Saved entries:
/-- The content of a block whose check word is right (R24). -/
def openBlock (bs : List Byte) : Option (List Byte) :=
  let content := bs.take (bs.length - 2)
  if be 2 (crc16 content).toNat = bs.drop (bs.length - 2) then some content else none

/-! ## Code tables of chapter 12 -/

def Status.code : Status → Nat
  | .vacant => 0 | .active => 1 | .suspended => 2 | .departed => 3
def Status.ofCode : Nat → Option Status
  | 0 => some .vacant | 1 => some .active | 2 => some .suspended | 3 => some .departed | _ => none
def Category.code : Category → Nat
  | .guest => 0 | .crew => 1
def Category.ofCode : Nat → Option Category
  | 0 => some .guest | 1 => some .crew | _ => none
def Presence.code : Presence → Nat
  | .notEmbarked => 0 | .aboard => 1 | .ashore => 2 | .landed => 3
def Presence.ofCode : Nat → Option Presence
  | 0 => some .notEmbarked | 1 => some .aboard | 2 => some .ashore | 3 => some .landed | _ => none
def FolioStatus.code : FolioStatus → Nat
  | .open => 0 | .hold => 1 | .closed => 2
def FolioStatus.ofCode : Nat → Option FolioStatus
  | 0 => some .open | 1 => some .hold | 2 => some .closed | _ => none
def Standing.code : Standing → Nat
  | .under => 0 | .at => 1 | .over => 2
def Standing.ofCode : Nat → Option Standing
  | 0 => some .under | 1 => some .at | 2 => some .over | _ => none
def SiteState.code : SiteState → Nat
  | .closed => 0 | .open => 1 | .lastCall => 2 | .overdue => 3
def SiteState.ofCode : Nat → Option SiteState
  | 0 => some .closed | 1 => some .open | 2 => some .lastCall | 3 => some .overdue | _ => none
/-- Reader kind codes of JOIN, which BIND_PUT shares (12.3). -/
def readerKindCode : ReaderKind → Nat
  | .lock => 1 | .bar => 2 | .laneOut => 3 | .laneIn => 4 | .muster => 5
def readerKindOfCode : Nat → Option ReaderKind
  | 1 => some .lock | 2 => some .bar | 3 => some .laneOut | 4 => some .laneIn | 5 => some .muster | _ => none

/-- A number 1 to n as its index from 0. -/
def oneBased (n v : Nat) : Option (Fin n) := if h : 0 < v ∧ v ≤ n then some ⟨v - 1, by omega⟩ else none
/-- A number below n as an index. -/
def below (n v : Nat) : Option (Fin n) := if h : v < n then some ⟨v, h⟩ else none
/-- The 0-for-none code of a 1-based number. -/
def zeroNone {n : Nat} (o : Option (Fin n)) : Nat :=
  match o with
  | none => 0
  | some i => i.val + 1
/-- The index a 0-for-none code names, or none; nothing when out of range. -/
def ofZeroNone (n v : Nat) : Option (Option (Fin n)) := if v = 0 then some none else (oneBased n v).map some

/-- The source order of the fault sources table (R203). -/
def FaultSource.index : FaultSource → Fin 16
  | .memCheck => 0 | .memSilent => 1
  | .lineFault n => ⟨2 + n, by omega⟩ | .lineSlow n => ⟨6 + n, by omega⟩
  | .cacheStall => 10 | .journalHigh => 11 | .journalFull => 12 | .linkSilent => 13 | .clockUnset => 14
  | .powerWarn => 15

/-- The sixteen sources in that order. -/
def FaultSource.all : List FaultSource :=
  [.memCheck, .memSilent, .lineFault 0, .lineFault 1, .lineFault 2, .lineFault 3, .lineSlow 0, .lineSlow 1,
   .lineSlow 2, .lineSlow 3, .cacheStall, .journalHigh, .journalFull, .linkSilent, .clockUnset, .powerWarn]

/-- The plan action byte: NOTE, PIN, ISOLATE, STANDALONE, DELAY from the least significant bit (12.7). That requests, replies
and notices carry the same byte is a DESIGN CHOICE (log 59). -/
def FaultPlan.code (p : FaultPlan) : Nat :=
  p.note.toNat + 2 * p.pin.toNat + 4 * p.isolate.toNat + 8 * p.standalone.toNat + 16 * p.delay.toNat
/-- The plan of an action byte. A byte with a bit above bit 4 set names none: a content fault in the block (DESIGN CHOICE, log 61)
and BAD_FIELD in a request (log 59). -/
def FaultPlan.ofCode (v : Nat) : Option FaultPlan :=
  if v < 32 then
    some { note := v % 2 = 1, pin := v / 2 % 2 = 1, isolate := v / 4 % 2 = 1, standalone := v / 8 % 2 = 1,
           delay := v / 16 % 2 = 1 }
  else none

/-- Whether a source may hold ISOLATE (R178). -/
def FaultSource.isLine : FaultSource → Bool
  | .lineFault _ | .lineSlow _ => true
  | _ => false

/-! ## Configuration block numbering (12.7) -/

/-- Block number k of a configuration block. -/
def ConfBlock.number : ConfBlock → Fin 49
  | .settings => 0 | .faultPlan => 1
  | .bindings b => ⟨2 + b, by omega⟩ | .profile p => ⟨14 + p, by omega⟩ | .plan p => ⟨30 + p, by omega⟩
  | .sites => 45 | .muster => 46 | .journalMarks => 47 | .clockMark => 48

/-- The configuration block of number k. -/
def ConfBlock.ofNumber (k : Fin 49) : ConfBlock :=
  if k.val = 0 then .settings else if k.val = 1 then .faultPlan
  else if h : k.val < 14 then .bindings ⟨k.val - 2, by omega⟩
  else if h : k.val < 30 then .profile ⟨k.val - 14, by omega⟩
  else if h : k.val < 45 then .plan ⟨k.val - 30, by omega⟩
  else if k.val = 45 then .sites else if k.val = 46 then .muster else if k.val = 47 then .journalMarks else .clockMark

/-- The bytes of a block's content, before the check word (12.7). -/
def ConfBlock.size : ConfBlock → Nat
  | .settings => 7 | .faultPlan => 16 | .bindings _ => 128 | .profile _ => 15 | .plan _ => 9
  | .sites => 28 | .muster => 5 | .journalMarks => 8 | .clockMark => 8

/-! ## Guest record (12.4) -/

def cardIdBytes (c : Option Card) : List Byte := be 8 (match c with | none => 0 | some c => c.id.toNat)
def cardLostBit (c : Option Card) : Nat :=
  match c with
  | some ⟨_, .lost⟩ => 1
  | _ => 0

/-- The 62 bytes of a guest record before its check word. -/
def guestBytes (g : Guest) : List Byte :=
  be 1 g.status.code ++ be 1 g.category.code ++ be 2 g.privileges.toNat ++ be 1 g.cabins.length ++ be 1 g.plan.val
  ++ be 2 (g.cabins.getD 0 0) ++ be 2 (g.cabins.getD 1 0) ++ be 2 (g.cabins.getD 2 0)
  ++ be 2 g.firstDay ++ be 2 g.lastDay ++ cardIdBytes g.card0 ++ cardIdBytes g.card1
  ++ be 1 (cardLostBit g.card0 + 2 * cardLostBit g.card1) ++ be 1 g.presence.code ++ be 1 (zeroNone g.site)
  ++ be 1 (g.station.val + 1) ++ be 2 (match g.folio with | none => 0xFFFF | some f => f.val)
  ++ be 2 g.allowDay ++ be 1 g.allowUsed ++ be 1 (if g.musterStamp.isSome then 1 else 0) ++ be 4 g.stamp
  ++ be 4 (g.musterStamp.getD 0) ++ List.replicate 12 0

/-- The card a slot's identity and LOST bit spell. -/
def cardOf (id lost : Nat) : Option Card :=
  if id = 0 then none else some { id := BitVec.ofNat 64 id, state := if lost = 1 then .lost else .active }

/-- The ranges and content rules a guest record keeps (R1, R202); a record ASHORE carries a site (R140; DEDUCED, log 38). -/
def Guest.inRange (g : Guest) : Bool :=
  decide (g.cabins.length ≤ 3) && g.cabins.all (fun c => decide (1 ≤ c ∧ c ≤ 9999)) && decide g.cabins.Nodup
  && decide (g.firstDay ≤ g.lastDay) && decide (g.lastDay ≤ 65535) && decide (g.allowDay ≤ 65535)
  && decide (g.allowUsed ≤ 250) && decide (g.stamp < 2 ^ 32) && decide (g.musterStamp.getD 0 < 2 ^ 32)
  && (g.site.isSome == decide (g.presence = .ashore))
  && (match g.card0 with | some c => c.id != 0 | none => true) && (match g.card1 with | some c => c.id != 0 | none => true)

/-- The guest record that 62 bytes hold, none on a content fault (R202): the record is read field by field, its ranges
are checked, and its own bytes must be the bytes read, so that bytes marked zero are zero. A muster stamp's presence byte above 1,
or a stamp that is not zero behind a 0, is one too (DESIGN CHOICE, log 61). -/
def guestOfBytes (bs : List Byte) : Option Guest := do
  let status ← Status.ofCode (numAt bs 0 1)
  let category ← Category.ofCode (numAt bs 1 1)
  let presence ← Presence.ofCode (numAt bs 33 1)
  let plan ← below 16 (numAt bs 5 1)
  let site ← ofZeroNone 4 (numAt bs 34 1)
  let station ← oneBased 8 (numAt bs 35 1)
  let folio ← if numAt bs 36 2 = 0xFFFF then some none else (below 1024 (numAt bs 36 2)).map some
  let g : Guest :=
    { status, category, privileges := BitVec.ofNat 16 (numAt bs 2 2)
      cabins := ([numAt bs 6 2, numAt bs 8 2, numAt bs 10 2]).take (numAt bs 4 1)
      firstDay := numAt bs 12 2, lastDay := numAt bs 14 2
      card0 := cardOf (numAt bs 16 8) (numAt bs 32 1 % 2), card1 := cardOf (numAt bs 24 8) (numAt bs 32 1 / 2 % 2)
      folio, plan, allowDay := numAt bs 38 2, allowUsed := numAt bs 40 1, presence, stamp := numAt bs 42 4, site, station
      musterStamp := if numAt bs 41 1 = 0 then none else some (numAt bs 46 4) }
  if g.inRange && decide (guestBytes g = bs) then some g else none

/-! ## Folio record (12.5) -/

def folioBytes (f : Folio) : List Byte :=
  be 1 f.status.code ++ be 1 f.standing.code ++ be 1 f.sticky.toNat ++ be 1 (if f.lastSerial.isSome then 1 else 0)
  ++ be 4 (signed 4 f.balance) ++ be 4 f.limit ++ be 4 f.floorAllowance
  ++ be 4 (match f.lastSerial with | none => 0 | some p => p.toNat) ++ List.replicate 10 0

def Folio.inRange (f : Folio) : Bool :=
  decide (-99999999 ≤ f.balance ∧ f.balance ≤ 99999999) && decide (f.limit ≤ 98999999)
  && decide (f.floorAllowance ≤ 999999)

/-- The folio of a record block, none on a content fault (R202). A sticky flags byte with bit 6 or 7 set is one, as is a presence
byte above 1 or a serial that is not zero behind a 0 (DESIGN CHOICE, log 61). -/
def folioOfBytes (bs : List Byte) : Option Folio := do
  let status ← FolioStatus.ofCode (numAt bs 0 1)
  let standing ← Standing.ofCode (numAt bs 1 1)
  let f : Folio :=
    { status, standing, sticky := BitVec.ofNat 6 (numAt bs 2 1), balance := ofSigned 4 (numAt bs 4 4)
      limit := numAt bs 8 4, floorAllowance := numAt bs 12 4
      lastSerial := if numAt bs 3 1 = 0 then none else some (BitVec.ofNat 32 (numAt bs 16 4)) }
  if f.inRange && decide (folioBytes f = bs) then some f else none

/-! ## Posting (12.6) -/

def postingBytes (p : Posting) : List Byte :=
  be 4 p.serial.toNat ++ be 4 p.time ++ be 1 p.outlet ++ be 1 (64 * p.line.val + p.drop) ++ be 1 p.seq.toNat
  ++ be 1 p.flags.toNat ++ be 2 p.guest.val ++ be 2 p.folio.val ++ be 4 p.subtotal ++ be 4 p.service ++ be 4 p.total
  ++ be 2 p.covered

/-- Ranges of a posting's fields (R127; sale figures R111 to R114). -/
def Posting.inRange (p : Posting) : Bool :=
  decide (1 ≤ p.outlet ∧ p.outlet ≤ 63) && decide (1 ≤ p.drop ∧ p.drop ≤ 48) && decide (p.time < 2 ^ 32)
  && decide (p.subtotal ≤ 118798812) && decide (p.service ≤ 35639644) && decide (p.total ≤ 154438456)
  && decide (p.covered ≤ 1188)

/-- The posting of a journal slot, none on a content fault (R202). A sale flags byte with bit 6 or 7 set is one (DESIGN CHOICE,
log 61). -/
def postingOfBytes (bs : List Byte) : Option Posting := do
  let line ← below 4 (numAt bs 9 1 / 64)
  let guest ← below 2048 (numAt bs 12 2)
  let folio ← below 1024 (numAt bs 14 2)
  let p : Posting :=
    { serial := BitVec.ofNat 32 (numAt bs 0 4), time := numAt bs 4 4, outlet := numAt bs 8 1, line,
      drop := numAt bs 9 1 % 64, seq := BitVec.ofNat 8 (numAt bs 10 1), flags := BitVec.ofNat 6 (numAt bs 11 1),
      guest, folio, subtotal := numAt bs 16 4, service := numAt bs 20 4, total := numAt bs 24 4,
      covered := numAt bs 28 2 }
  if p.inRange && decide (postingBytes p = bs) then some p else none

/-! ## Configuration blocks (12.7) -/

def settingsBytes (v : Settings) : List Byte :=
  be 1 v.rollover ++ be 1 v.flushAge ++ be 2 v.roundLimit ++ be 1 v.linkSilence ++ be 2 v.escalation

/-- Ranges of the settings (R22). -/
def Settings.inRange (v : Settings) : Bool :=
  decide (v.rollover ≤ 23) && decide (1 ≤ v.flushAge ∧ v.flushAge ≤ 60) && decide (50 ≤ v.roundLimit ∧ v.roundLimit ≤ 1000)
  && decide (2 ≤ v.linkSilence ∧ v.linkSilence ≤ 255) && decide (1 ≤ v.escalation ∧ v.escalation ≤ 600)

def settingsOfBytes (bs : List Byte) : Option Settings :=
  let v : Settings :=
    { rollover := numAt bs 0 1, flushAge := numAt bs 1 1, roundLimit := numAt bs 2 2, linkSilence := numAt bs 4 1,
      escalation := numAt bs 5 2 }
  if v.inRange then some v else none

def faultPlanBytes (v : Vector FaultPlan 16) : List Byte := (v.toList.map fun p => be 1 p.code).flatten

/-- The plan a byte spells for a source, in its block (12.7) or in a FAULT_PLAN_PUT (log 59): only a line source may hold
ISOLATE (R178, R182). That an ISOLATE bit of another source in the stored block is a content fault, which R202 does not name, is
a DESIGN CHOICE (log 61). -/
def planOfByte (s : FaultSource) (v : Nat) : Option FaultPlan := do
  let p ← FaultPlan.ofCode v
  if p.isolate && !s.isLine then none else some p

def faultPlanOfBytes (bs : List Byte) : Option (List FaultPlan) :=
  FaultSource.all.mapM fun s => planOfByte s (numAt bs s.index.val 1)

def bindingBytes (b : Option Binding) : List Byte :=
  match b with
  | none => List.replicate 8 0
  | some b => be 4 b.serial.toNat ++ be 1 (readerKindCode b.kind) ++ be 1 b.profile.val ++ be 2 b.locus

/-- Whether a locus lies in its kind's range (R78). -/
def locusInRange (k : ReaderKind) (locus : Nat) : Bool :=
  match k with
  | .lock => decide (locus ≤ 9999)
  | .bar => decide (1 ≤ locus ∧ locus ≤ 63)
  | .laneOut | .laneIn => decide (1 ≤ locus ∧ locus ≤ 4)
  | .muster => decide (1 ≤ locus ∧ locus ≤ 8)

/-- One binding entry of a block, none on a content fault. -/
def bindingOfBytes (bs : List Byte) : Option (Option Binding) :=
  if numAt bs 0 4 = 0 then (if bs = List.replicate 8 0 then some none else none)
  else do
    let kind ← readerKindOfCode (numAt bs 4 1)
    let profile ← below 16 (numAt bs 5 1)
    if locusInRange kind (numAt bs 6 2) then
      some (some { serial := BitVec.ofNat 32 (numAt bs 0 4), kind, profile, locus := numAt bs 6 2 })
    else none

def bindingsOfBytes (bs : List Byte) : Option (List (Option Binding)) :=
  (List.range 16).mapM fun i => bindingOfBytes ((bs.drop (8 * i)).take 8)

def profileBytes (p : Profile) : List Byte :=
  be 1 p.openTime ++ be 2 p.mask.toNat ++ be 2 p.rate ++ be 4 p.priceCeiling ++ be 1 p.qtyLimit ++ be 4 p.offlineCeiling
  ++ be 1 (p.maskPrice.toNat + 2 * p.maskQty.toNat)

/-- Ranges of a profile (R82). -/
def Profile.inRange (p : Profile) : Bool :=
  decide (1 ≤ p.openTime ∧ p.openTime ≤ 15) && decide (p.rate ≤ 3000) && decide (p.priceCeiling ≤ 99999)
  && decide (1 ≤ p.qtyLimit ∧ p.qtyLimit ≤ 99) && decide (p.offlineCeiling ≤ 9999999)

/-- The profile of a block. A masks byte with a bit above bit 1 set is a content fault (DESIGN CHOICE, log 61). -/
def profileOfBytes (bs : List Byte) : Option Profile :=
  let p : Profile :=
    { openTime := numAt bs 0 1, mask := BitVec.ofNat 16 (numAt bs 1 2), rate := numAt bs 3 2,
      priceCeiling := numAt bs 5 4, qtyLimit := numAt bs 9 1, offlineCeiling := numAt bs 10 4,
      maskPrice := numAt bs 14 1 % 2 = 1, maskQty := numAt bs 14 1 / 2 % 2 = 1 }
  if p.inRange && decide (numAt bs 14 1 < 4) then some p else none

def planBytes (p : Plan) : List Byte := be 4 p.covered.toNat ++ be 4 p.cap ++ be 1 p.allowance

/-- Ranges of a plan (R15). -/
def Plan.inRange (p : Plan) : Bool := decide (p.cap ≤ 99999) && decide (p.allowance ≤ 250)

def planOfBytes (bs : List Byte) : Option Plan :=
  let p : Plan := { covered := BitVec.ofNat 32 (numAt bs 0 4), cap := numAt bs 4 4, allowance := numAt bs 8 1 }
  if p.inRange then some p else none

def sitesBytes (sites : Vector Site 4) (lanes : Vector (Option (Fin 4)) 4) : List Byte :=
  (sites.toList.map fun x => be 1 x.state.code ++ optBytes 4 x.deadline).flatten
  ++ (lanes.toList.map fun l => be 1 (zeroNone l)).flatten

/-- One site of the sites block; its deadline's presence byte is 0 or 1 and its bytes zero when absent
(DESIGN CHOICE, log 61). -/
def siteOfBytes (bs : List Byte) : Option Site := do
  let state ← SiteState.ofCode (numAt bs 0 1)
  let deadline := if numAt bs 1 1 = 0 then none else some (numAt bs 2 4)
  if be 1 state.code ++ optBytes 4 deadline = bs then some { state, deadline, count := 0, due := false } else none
...
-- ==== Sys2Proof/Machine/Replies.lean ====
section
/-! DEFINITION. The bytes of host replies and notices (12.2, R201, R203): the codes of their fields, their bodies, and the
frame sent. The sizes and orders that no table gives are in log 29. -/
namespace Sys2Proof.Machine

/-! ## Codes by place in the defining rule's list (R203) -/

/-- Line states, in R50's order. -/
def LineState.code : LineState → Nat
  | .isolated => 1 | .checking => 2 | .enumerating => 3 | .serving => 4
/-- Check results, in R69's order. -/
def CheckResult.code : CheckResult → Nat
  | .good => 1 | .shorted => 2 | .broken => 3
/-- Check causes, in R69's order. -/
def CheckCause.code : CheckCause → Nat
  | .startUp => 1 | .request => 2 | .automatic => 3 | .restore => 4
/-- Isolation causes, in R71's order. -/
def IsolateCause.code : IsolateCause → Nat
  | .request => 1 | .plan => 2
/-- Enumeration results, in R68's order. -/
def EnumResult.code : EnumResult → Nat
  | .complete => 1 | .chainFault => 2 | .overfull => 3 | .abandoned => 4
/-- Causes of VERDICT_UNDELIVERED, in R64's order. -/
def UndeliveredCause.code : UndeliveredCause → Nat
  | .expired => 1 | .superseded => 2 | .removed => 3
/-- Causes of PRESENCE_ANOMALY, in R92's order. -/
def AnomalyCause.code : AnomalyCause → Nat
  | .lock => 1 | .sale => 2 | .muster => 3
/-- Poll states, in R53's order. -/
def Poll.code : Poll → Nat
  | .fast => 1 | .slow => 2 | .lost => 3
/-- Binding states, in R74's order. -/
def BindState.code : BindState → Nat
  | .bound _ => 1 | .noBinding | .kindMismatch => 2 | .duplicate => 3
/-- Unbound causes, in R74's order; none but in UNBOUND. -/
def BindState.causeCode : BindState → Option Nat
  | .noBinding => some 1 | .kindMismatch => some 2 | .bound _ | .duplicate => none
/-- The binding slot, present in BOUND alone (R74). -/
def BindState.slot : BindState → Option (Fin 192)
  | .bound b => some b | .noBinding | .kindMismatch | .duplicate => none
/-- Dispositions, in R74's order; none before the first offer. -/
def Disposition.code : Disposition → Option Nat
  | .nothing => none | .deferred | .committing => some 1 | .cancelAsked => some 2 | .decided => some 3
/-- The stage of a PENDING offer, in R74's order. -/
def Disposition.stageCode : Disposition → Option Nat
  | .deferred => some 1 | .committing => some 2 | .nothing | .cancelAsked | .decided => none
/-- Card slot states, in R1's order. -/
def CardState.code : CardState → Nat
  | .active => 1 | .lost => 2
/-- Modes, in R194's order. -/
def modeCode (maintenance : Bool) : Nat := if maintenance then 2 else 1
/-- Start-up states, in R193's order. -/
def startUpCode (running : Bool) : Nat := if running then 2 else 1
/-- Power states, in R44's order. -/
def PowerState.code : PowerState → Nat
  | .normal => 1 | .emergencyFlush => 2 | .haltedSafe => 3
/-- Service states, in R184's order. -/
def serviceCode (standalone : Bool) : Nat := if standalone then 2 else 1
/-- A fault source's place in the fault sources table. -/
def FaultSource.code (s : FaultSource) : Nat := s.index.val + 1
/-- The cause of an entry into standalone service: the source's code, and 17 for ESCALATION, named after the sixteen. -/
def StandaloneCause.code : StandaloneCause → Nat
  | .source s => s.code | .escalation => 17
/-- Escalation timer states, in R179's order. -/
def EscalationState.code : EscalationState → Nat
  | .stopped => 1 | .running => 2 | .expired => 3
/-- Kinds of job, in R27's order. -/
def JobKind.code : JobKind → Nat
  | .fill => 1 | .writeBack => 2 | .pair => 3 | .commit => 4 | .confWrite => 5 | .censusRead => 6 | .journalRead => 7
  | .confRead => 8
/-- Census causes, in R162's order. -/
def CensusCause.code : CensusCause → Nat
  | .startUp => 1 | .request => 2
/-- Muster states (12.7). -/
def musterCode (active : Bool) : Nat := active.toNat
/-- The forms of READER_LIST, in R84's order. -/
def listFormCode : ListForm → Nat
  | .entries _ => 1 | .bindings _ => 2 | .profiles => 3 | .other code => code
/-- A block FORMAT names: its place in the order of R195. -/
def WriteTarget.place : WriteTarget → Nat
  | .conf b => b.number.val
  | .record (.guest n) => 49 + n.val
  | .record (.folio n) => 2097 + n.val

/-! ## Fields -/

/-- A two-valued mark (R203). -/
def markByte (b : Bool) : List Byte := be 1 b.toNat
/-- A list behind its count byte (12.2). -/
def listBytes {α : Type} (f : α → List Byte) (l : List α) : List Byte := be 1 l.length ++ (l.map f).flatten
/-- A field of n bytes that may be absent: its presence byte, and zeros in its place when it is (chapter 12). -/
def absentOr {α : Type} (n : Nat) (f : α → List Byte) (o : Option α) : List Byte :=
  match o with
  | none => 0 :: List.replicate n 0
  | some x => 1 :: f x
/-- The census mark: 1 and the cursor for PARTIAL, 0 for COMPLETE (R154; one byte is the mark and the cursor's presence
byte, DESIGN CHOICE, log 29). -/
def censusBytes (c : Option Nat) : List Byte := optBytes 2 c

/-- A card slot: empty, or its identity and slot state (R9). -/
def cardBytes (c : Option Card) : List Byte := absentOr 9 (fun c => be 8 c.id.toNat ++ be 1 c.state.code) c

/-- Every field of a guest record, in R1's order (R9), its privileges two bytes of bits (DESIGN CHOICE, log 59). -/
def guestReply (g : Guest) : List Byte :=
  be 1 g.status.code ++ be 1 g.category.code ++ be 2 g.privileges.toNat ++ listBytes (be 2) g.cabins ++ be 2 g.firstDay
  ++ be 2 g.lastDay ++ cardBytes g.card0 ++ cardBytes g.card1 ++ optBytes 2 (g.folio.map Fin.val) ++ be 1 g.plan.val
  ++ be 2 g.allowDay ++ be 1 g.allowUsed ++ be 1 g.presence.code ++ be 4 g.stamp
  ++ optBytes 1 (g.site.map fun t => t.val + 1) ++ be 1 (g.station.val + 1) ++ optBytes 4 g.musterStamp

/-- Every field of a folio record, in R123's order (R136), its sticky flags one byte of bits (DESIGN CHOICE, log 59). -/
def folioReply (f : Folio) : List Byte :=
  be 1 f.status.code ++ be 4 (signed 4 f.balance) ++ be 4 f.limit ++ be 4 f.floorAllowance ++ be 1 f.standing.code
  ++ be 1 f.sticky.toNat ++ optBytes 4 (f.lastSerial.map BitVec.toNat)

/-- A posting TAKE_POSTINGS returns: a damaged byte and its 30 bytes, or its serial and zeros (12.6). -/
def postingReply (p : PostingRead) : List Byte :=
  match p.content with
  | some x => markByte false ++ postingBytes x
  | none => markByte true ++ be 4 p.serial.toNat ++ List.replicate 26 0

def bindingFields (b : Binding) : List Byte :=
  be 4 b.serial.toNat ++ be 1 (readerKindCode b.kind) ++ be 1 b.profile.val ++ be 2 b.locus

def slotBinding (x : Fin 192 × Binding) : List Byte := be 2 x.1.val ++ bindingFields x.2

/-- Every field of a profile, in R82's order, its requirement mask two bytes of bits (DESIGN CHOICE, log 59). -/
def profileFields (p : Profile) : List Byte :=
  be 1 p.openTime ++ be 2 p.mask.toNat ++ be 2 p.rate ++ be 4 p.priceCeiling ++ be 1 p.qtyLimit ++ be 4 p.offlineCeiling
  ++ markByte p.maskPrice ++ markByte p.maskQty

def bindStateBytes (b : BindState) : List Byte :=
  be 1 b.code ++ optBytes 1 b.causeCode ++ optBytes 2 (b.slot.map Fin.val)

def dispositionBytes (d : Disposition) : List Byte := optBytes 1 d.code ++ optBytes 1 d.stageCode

Goal of the exercise — Please return all lines from the records that hold the word "powerWarn".

Reply to the exercise —
  | .powerWarn => 15
   .lineSlow 2, .lineSlow 3, .cacheStall, .journalHigh, .journalFull, .linkSilent, .clockUnset, .powerWarn]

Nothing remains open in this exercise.